(Data under study begins)
/-- R3 and R4, with the start values of R25, R37, R66, R82, R98, R129 and R139: START_LANE of a STOPPED lane
sets all of the run's state, advances the run number and answers it; parameters, tables, slots and mask are
unchanged. That the latch is unchanged also when the kept signal state was SIGNAL_LOST is the model's
reading (assumption 14). -/
def Obligations.StartLaneEffects : Prop :=
  ∀ (c : Command) (s : State) (l : LaneId), s.Takes 0x12 c → c.lane.toNat = l.val →
    c.payload = [] → s.lanes[l].state = .stopped →
    exec (.startLane c) s = .next
      ((s.withLane l
        { s.lanes[l] with
          state := .running
          runNumber := s.lanes[l].runNumber + 1
          front :=
            { pendingA := none, heldEdges := [], nextIndex := 0, signal := .ok, darkRun := 0
              recoveryRun := 0, holdValue := 0 }
          run :=
            { generator := { phase := 0, impulseCount := 0, perfGap := 0, perfCount := 0 }
              tracker :=
                { state := .acquiring, e := 256 * s.lanes[l].params.get .nom, lastMark := none
                  acqRun := 0, outlierRun := 0 }
              resampler :=
                { step := 256 * (256 * s.lanes[l].params.get .nom) /
                    s.lanes[l].params.get .samplesPerPerf
                  rp := 0, prev := none, nextPos := 0, perfMarks := [], spliceMarks := [] }
              ring := { tail := [], window := [] }
              hum := { ts := 0, tl := 0, indexed := false }
              detector :=
                { history := [], envA := 0, meanM := 0, envAa := 0, settle := 64, lastEnd := none
                  nextId := 0, quietA := 0, quietB := 0 }
              queue := { records := [], fullNotice := false }
              hiss :=
                { lp := 0, level := 0, floor := s.lanes[l].params.get .floorValue, gain := 32768
                  runCount := 0, runMin := none }
              former := { nextPos := 0, first := 0, block := [] }
              dither :=
                if s.lanes[l].params.get .ditherSeed = 0 then 1
                else BitVec.ofInt 24 (s.lanes[l].params.get .ditherSeed) } }).answered
        0x12 c 0 [s.lanes[l].runNumber + 1])

/-- R5, R62, R98, R141, R151 and R156: STOP_LANE ends a RUNNING segment with LANE_STOPPED, offering its last
block, and discards ring, queue, pending A word and held edges; the signal state, the configuration and
the other slots stay, and no other lane changes. That the dark run, the recovery run, the hold value and the
next instant index stay as they were is the model's choice (assumption 5). -/
def Obligations.StopLaneEffects : Prop :=
  ∀ (c : Command) (s : State) (l : LaneId), s.Takes 0x13 c → c.lane.toNat = l.val →
    c.payload = [] → s.lanes[l].state = .running →
    ∃ t, exec (.stopLane c) s = .next t ∧ OnlyLane l (s.answered 0x13 c 0 []) t ∧
      t.lanes[l].state = .stopped ∧
      SameConfiguration { s.lanes[l] with state := .stopped } t.lanes[l] ∧
      t.lanes[l].sprocket = s.lanes[l].sprocket ∧ t.lanes[l].line = s.lanes[l].line ∧
      t.lanes[l].front = { s.lanes[l].front with pendingA := none, heldEdges := [] } ∧
      t.lanes[l].run.ring = ⟨[], []⟩ ∧ t.lanes[l].run.queue.records = [] ∧
      t.lanes[l].loadOrder = s.lanes[l].loadOrder ∧
      (s.lanes[l].slotA.isRunning = false → t.lanes[l].slotA = s.lanes[l].slotA) ∧
      (s.lanes[l].slotA.isRunning = true ∨ s.lanes[l].slotB.isRunning = false →
        t.lanes[l].slotB = s.lanes[l].slotB) ∧
      (s.lanes[l].runningSlot = none → t = (s.withLane l t.lanes[l]).answered 0x13 c 0 []) ∧
      ∀ (i : SlotId) (d : Descriptor) (r : Report) (q : Bool) (m : Nat),
        s.lanes[l].runningSlot = some i → s.lanes[l].slot i = .running d r q m →
        (t.lanes[l].latch &&& 0x08 = s.lanes[l].latch &&& 0x08 ||| s.lanes[l].mask &&& 0x08) ∧
        (s.lanes[l].run.former.block = [] →
          t.lanes[l].slot i = .finished d r .laneStopped ∧ t.link.outbound = s.link.outbound ∧
            t.link.stats.streamDrops = s.link.stats.streamDrops) ∧
        (s.lanes[l].run.former.block ≠ [] →
          (usedBytes s.link.outbound +
            ((streamBlock l d s.lanes[l].run.former.first s.lanes[l].run.former.block).payload.length
              + 7) + 4096 ≤ 65536 →
            t.lanes[l].slot i =
              .finished d { r with blocksSent := min (r.blocksSent + 1) 4294967295 } .laneStopped ∧
            t.link.outbound = s.link.outbound ++
              [streamBlock l d s.lanes[l].run.former.first s.lanes[l].run.former.block] ∧
            t.link.stats.streamDrops = s.link.stats.streamDrops) ∧
          (65536 < usedBytes s.link.outbound +
            ((streamBlock l d s.lanes[l].run.former.first s.lanes[l].run.former.block).payload.length
              + 7) + 4096 →
            t.lanes[l].slot i =
              .finished d { r with blocksDropped := min (r.blocksDropped + 1) 4294967295 }
                .laneStopped ∧
            t.link.outbound = s.link.outbound ∧
            t.link.stats.streamDrops = min (s.link.stats.streamDrops + 1) 4294967295))

/-- R6: RESET_LANE, in every lane state, leaves both slots EMPTY and the latch cleared, stops a RUNNING lane
and discards its ring and queue, and keeps the signal state, the configuration and the run number. R141, R142
and R156: the RUNNING segment's last block is offered as at STOP_LANE, sent or dropped and counted at the
device; without a RUNNING segment, or without a sample in the block, nothing is offered. -/
def Obligations.ResetLaneEffects : Prop :=
  ∀ (c : Command) (s : State) (l : LaneId), s.Takes 0x14 c → c.lane.toNat = l.val →
    c.payload = [] →
    ∃ t, exec (.resetLane c) s = .next t ∧ OnlyLane l (s.answered 0x14 c 0 []) t ∧
      SameConfiguration
        { s.lanes[l] with
          state := if s.lanes[l].state = .running then .stopped else s.lanes[l].state }
        t.lanes[l] ∧
      t.lanes[l].sprocket = s.lanes[l].sprocket ∧ t.lanes[l].line = s.lanes[l].line ∧
      t.lanes[l].slotA = .empty ∧ t.lanes[l].slotB = .empty ∧ t.lanes[l].loadOrder = [] ∧
      t.lanes[l].latch = 0 ∧ t.lanes[l].front.signal = s.lanes[l].front.signal ∧
      (s.lanes[l].state = .running →
        t.lanes[l].run.ring = ⟨[], []⟩ ∧ t.lanes[l].run.queue.records = [] ∧
        t.lanes[l].front.pendingA = none ∧ t.lanes[l].front.heldEdges = [] ∧
        (s.lanes[l].runningSlot = none →
          t.link.outbound = s.link.outbound ∧
            t.link.stats.streamDrops = s.link.stats.streamDrops) ∧
        ∀ (i : SlotId) (d : Descriptor) (r : Report) (q : Bool) (m : Nat) (f : Frame),
          s.lanes[l].runningSlot = some i → s.lanes[l].slot i = .running d r q m →
          f = streamBlock l d s.lanes[l].run.former.first s.lanes[l].run.former.block →
          (s.lanes[l].run.former.block = [] →
            t.link.outbound = s.link.outbound ∧
              t.link.stats.streamDrops = s.link.stats.streamDrops) ∧
          (s.lanes[l].run.former.block ≠ [] →
            (usedBytes s.link.outbound + (f.payload.length + 7) + 4096 ≤ 65536 →
              t.link.outbound = s.link.outbound ++ [f] ∧
                t.link.stats.streamDrops = s.link.stats.streamDrops) ∧
            (65536 < usedBytes s.link.outbound + (f.payload.length + 7) + 4096 →
              t.link.outbound = s.link.outbound ∧
                t.link.stats.streamDrops = min (s.link.stats.streamDrops + 1) 4294967295))) ∧
      (s.lanes[l].state ≠ .running →
        t.lanes[l].run = s.lanes[l].run ∧ t.lanes[l].front = s.lanes[l].front ∧
        t.link.outbound = s.link.outbound ∧
        t.link.stats.streamDrops = s.link.stats.streamDrops)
(Data under study ends)
*Assigned task:* Would you output, from the records above, exactly the run of lines that starts at the line containing "perfCount := 0" and ends at the line containing "s.lanes[l].front with pendingA", and only that run?

*Answer to this task:*
            { generator := { phase := 0, impulseCount := 0, perfGap := 0, perfCount := 0 }
              tracker :=
                { state := .acquiring, e := 256 * s.lanes[l].params.get .nom, lastMark := none
                  acqRun := 0, outlierRun := 0 }
              resampler :=
                { step := 256 * (256 * s.lanes[l].params.get .nom) /
                    s.lanes[l].params.get .samplesPerPerf
                  rp := 0, prev := none, nextPos := 0, perfMarks := [], spliceMarks := [] }
              ring := { tail := [], window := [] }
              hum := { ts := 0, tl := 0, indexed := false }
              detector :=
                { history := [], envA := 0, meanM := 0, envAa := 0, settle := 64, lastEnd := none
                  nextId := 0, quietA := 0, quietB := 0 }
              queue := { records := [], fullNotice := false }
              hiss :=
                { lp := 0, level := 0, floor := s.lanes[l].params.get .floorValue, gain := 32768
                  runCount := 0, runMin := none }
              former := { nextPos := 0, first := 0, block := [] }
              dither :=
                if s.lanes[l].params.get .ditherSeed = 0 then 1
                else BitVec.ofInt 24 (s.lanes[l].params.get .ditherSeed) } }).answered
        0x12 c 0 [s.lanes[l].runNumber + 1])

/-- R5, R62, R98, R141, R151 and R156: STOP_LANE ends a RUNNING segment with LANE_STOPPED, offering its last
block, and discards ring, queue, pending A word and held edges; the signal state, the configuration and
the other slots stay, and no other lane changes. That the dark run, the recovery run, the hold value and the
next instant index stay as they were is the model's choice (assumption 5). -/
def Obligations.StopLaneEffects : Prop :=
  ∀ (c : Command) (s : State) (l : LaneId), s.Takes 0x13 c → c.lane.toNat = l.val →
    c.payload = [] → s.lanes[l].state = .running →
    ∃ t, exec (.stopLane c) s = .next t ∧ OnlyLane l (s.answered 0x13 c 0 []) t ∧
      t.lanes[l].state = .stopped ∧
      SameConfiguration { s.lanes[l] with state := .stopped } t.lanes[l] ∧
      t.lanes[l].sprocket = s.lanes[l].sprocket ∧ t.lanes[l].line = s.lanes[l].line ∧
      t.lanes[l].front = { s.lanes[l].front with pendingA := none, heldEdges := [] } ∧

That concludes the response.